Mid is never encoded with anything else than Side. Reason is, Mid = average rounded down, i.e. taking the sum and discarding the LSB - which is reconstructed by Side, as sum and difference have same parity.

FLAC also differs from e.g. WavPack in that FLAC cannot decorrelate more than two channels. WavPack compresses 5.1 with a joint-stereo strategy on L/R, a joint stereo-stereo strategy on BL/BR, and then C as mono and LFE as mono. But WavPack cannot choose to encode Side with anything but Mid.
TAK I think finds a suitable correlation matrix.

So the formats are not all doing the same, by any means.

Re: input wanted: demystifying MP3

Reply #3 – 2023-11-08 23:12:35

To answer "what is the benefit?" I did some experiments with a FLAC file. I mainly used FLAC because we don't have to consider "quality" and the only (unknown) variable is bitrate.

Maybe this information will be helpful in your explanation if you can simplify it (and assuming you agree with the conclusion)...

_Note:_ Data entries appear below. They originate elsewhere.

/-! ## Representation -/

/-- R100, R110: ZERO and ONE write the constants, whatever the destination held, and nothing else changes. -/
def Obligations.ZeroAndOneWriteTheConstants : Prop :=
  ∀ (rd : Reg) (s : State),
    (∃ t, exec (.zero rd) s = .next t ∧ t.reg rd = 0 ∧ onlyReg rd s t) ∧
    (∃ t, exec (.one rd) s = .next t ∧ t.reg rd = 0x1FFFFFFFFFFFFFFFFFFFFFFFFFFFF ∧ onlyReg rd s t)

/-- R111, R122: MOV and NEG copy the source, and nothing else changes. -/
def Obligations.MovAndNegCopyTheSource : Prop :=
  ∀ (rd rs1 : Reg) (s : State),
    (∃ t, exec (.mov rd rs1) s = .next t ∧ t.reg rd = s.reg rs1 ∧ onlyReg rd s t) ∧
    (∃ t, exec (.neg rd rs1) s = .next t ∧ t.reg rd = s.reg rs1 ∧ onlyReg rd s t)

/-- R104: VERIFY completes with no change when the reserved bits are zero, and raises InvalidElement when any is set. -/
def Obligations.VerifyTestsTheReservedBits : Prop :=
  ∀ (rs1 : Reg) (s : State),
    ((s.reg rs1).extractLsb' 113 15 = 0 → exec (.verify rs1) s = .next s) ∧
    ((s.reg rs1).extractLsb' 113 15 ≠ 0 →
      ∃ t, exec (.verify rs1) s = .next t ∧ tookFault .invalidElement (encode (.verify rs1)) s t)

/-- R105: SER tests the length, then the range; then it writes exactly the 15 bytes of the wire form, bit `8j + k` of the element at bit `k`
of byte `addr + j`, and nothing else changes. -/
def Obligations.SerStoresTheWireFormOrFaults : Prop :=
  ∀ (r : Reg) (addr len : Byte) (s : State),
    (len.toNat < 15 → ∃ t, exec (.ser r addr len) s = .next t ∧ tookFault .bufferTooSmall (encode (.ser r addr len)) s t) ∧
    (15 ≤ len.toNat → 256 < addr.toNat + len.toNat →
      ∃ t, exec (.ser r addr len) s = .next t ∧ tookFault .addressRange (encode (.ser r addr len)) s t) ∧
    (15 ≤ len.toNat → addr.toNat + len.toNat ≤ 256 → (s.reg r).extractLsb' 113 15 = 0 →
      ∃ t, exec (.ser r addr len) s = .next t ∧
        (∀ j < 15, ∀ k < 8, (t.byte (addr.toNat + j)).getLsbD k = (s.reg r).getLsbD (8 * j + k)) ∧
        (∀ a, ¬ (addr.toNat ≤ a ∧ a < addr.toNat + 15) → t.byte a = s.byte a) ∧
        sameRegs s t ∧ sameStatus s t ∧ samePort s t)

/-- R106: DESER tests the length, then the range, then the validity; then it loads the 15 bytes, and nothing else changes. -/
def Obligations.DeserLoadsTheWireFormOrFaults : Prop :=
  ∀ (r : Reg) (addr len : Byte) (s : State),
    (len.toNat ≠ 15 → ∃ t, exec (.deser r addr len) s = .next t ∧ tookFault .lengthMismatch (encode (.deser r addr len)) s t) ∧
    (len.toNat = 15 → 256 < addr.toNat + 15 →
      ∃ t, exec (.deser r addr len) s = .next t ∧ tookFault .addressRange (encode (.deser r addr len)) s t) ∧
    (len.toNat = 15 → addr.toNat + 15 ≤ 256 → s.byte (addr.toNat + 14) &&& 0xFE ≠ 0 →
      ∃ t, exec (.deser r addr len) s = .next t ∧ tookFault .invalidElement (encode (.deser r addr len)) s t) ∧
    (len.toNat = 15 → addr.toNat + 15 ≤ 256 → s.byte (addr.toNat + 14) &&& 0xFE = 0 →
      ∃ t, exec (.deser r addr len) s = .next t ∧
        (∀ j < 15, ∀ k < 8, (t.reg r).getLsbD (8 * j + k) = (s.byte (addr.toNat + j)).getLsbD k) ∧
        (∀ n, 120 ≤ n → (t.reg r).getLsbD n = false) ∧ onlyReg r s t)

/-- The round trip of the wire form: what SER stores from a valid register, DESER loads back unchanged. -/
def Obligations.DeserAfterSerRestoresTheElement : Prop :=
  ∀ (r r' : Reg) (addr len : Byte) (s : State), 15 ≤ len.toNat → addr.toNat + len.toNat ≤ 256 →
    (s.reg r).extractLsb' 113 15 = 0 →
      ∃ t u, exec (.ser r addr len) s = .next t ∧ exec (.deser r' addr 15) t = .next u ∧ u.reg r' = s.reg r

/-- R107, R108, R109: EQ, ISZERO and ISONE write P with the exact bitwise comparison, and nothing else changes. -/
def Obligations.ComparisonsWriteP : Prop :=
  ∀ (rs1 rs2 : Reg) (s : State),
    (∃ t, exec (.eq rs1 rs2) s = .next t ∧ t.flagP = (if s.reg rs1 = s.reg rs2 then 1 else 0) ∧ statusButP s t ∧
      sameRegs s t ∧ sameBuf s t ∧ samePort s t) ∧
    (∃ t, exec (.iszero rs1) s = .next t ∧ t.flagP = (if s.reg rs1 = 0 then 1 else 0) ∧ statusButP s t ∧
      sameRegs s t ∧ sameBuf s t ∧ samePort s t) ∧
    (∃ t, exec (.isone rs1) s = .next t ∧
      t.flagP = (if s.reg rs1 = 0x1FFFFFFFFFFFFFFFFFFFFFFFFFFFF then 1 else 0) ∧ statusButP s t ∧
      sameRegs s t ∧ sameBuf s t ∧ samePort s t)

/-! ## The additive group -/

/-- R120, R121: ADD and SUB write the XOR of two valid elements, and nothing else changes; for all register contents they leave the same
state. -/
def Obligations.AddAndSubWriteTheXor : Prop :=
  (∀ (rd rs1 rs2 : Reg) (s : State), exec (.sub rd rs1 rs2) s = exec (.add rd rs1 rs2) s) ∧
  ∀ (rd rs1 rs2 : Reg) (s : State), isValid (s.reg rs1) = true → isValid (s.reg rs2) = true →
    (∃ t, exec (.add rd rs1 rs2) s = .next t ∧ t.reg rd = s.reg rs1 ^^^ s.reg rs2 ∧ onlyReg rd s t) ∧
    (∃ t, exec (.sub rd rs1 rs2) s = .next t ∧ t.reg rd = s.reg rs1 ^^^ s.reg rs2 ∧ onlyReg rd s t)

/-- R123, R124: ADDONE and SUBONE complement bits 0 to 112 of a valid element, and nothing else changes; for all register contents they
leave the same state. -/
def Obligations.AddoneAndSuboneComplement : Prop :=
  (∀ (rd rs1 : Reg) (s : State), exec (.subone rd rs1) s = exec (.addone rd rs1) s) ∧
  ∀ (rd rs1 : Reg) (s : State), isValid (s.reg rs1) = true →
    (∃ t, exec (.addone rd rs1) s = .next t ∧ t.reg rd = s.reg rs1 ^^^ 0x1FFFFFFFFFFFFFFFFFFFFFFFFFFFF ∧ onlyReg rd s t) ∧
    (∃ t, exec (.subone rd rs1) s = .next t ∧ t.reg rd = s.reg rs1 ^^^ 0x1FFFFFFFFFFFFFFFFFFFFFFFFFFFF ∧ onlyReg rd s t)

/-! ## Frobenius rotations -/

/-- R130: SQR moves bit `n` to bit `n + 1` in the ring of 113 bits and leaves bits 113 to 127 zero; nothing else changes. -/
def Obligations.SqrRotatesTheRingLeft : Prop :=
  ∀ (rd rs1 : Reg) (s : State), isValid (s.reg rs1) = true →
    ∃ t, exec (.sqr rd rs1) s = .next t ∧ onlyReg rd s t ∧ (t.reg rd).getLsbD 0 = (s.reg rs1).getLsbD 112 ∧
      (∀ n, 1 ≤ n → n ≤ 112 → (t.reg rd).getLsbD n = (s.reg rs1).getLsbD (n - 1)) ∧
      (∀ n, 113 ≤ n → (t.reg rd).getLsbD n = false)

/-- R131: SQRT moves bit `n + 1` to bit `n` in the ring of 113 bits and leaves bits 113 to 127 zero; nothing else changes. -/
def Obligations.SqrtRotatesTheRingRight : Prop :=
  ∀ (rd rs1 : Reg) (s : State), isValid (s.reg rs1) = true →
    ∃ t, exec (.sqrt rd rs1) s = .next t ∧ onlyReg rd s t ∧ (t.reg rd).getLsbD 112 = (s.reg rs1).getLsbD 0 ∧
      (∀ n, n ≤ 111 → (t.reg rd).getLsbD n = (s.reg rs1).getLsbD (n + 1)) ∧
      (∀ n, 113 ≤ n → (t.reg rd).getLsbD n = false)

/-- R134: the laws of the rotations. -/
def Obligations.RotationsAreInverseLinearAndOfOrder113 : Prop :=
  ∀ a b : Element,
    (isValid (containerOf (rotl113 a)) = true ∧ isValid (containerOf (rotr113 a)) = true) ∧
    (rotl113 (rotr113 a) = a ∧ rotr113 (rotl113 a) = a) ∧
    (rotl113^[113] a = a ∧ rotr113^[113] a = a) ∧
    (rotl113 (a ^^^ b) = rotl113 a ^^^ rotl113 b ∧ rotr113 (a ^^^ b) = rotr113 a ^^^ rotr113 b) ∧
    (∀ k j, j < 113 → (rotl113^[k] a).getLsbD ((j + k) % 113) = a.getLsbD j) ∧
    (∀ k, k ≤ 113 → rotl113^[k] a = rotr113^[113 - k] a) ∧
    (onesOf (rotl113 a) = onesOf a ∧ onesOf (rotr113 a) = onesOf a) ∧
    (gfTrace (rotl113 a) = gfTrace a ∧ gfTrace (rotr113 a) = gfTrace a)

/-! ## The multiplier -/

/-- R143: the product bit by bit, over the entries T0[i] and T1[i] of any table of 113 rows; and, with an accepted table, what an entry
means. -/
def Obligations.ProductBitsFollowTheTable : Prop :=
  (∀ (tab : MulTable) (a b : Element) (n : Nat), tab.rows.length = 112 → n < 113 →
    (gfMul tab a b).getLsbD n =
      ((a.getLsbD n && b.getLsbD ((n + tab.t0.getD 0 0) % 113)) ^^
        (List.range 112).foldl (fun x i =>
          x ^^ (a.getLsbD ((n + 113 - (i + 1)) % 113) &&
            (b.getLsbD ((n + tab.t0.getD (i + 1) 0) % 113) ^^
              b.getLsbD ((n + tab.t1.getD (i + 1) 0) % 113)))) false)) ∧
  ∀ (tab : MulTable) (i t : Nat), tab.Accepted → i < 113 → t < 113 →
    ((t = tab.t0.getD i 0 ∨ (1 ≤ i ∧ t = tab.t1.getD i 0)) ↔
      (gfMul tab (basis ((113 - i) % 113)) (basis t)).getLsbD 0 = true)

/-- R146: MUL writes the product of two valid elements, and nothing else changes; a source Zero gives Zero, a source One gives the other
source, equal sources give the square. -/
def Obligations.MulWritesTheProduct : Prop :=
  ∀ (rd rs1 rs2 : Reg) (s : State), isValid (s.reg rs1) = true → isValid (s.reg rs2) = true →
    ∃ t, exec (.mul rd rs1 rs2) s = .next t ∧ onlyReg rd s t ∧
      t.reg rd = containerOf (gfMul Config.multab (elementOf (s.reg rs1)) (elementOf (s.reg rs2))) ∧
      (s.reg rs1 = 0 ∨ s.reg rs2 = 0 → t.reg rd = 0) ∧
      (s.reg rs1 = containerOf gfOne → t.reg rd = s.reg rs2) ∧
      (s.reg rs2 = containerOf gfOne → t.reg rd = s.reg rs1) ∧
      (s.reg rs1 = s.reg rs2 → t.reg rd = containerOf (rotl113 (elementOf (s.reg rs1))))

It looks like it makes approximately a 13% difference (not whole lot). That is, you get the same quality with a 13% lower bitrate or you could get quality equal to a 13% higher bitrate.

The idea is that if FLAC didn't have M/S processing a stereo file would be twice the size of a mono file. So we can compare the true stereo FLAC with M/S to the "imaginary" dual mono FLAC without M/S, and the difference is M/S.

This is just a one-off experiment with FLAC instead of MP3 so as they say, "your milage may very".

Here are the actual numbers and I included the WAV files which are as-expected:

Original WAV stereo, 59.7MB, 1336kbps
WAV mono, 29.9MB, 768kbps
WAV dual mono, 59.7MB, 1336kbps

FLAC stereo, 34.6MB, 888kbps
FLAC mono, 19.6MB, 503kbps
FLAC dual mono, 19.6MB, 503kbps

Re: input wanted: demystifying MP3

Reply #4 – 2023-11-08 23:39:57

I actually tested the effects of inter-channel decorrelation on lossless codecs here: https://hydrogenaud.io/index.php/topic,121770
Some misunderstandings of mine had to be corrected throughout the thread ...

But for lossy, things are a bit different, as it isn't about preserving all the information.
If someone makes the observation that joint stereo sounds like "more narrow" stereo, then explanations may include:

Biased observation: people read "joint stereo" and believe that it will join the channels more closely, that dual mono is the right thing, blah blah blah. Will not hold up to a blind test.
Compressing two channels in a lossy way means different losses per channel. Channels might sound more distinct because the lossiness introduces artefacts that make it sound that way.
Joint stereo means the encoder can save some bits, and then it will re-evaluate the "how to get best sound for cheap". If it can get overall better sound by ever so slightly narrowing down the stereo image, then that is the right thing to do, and if you don't like it, increase bit rate. Even if it saves bits that can be used to improve, it isn't given that absolutely every aspect is getting better (or at least not worse).
Even if the previous point gives more room for improvement, then it is based on a model of reality - and sometimes that fails.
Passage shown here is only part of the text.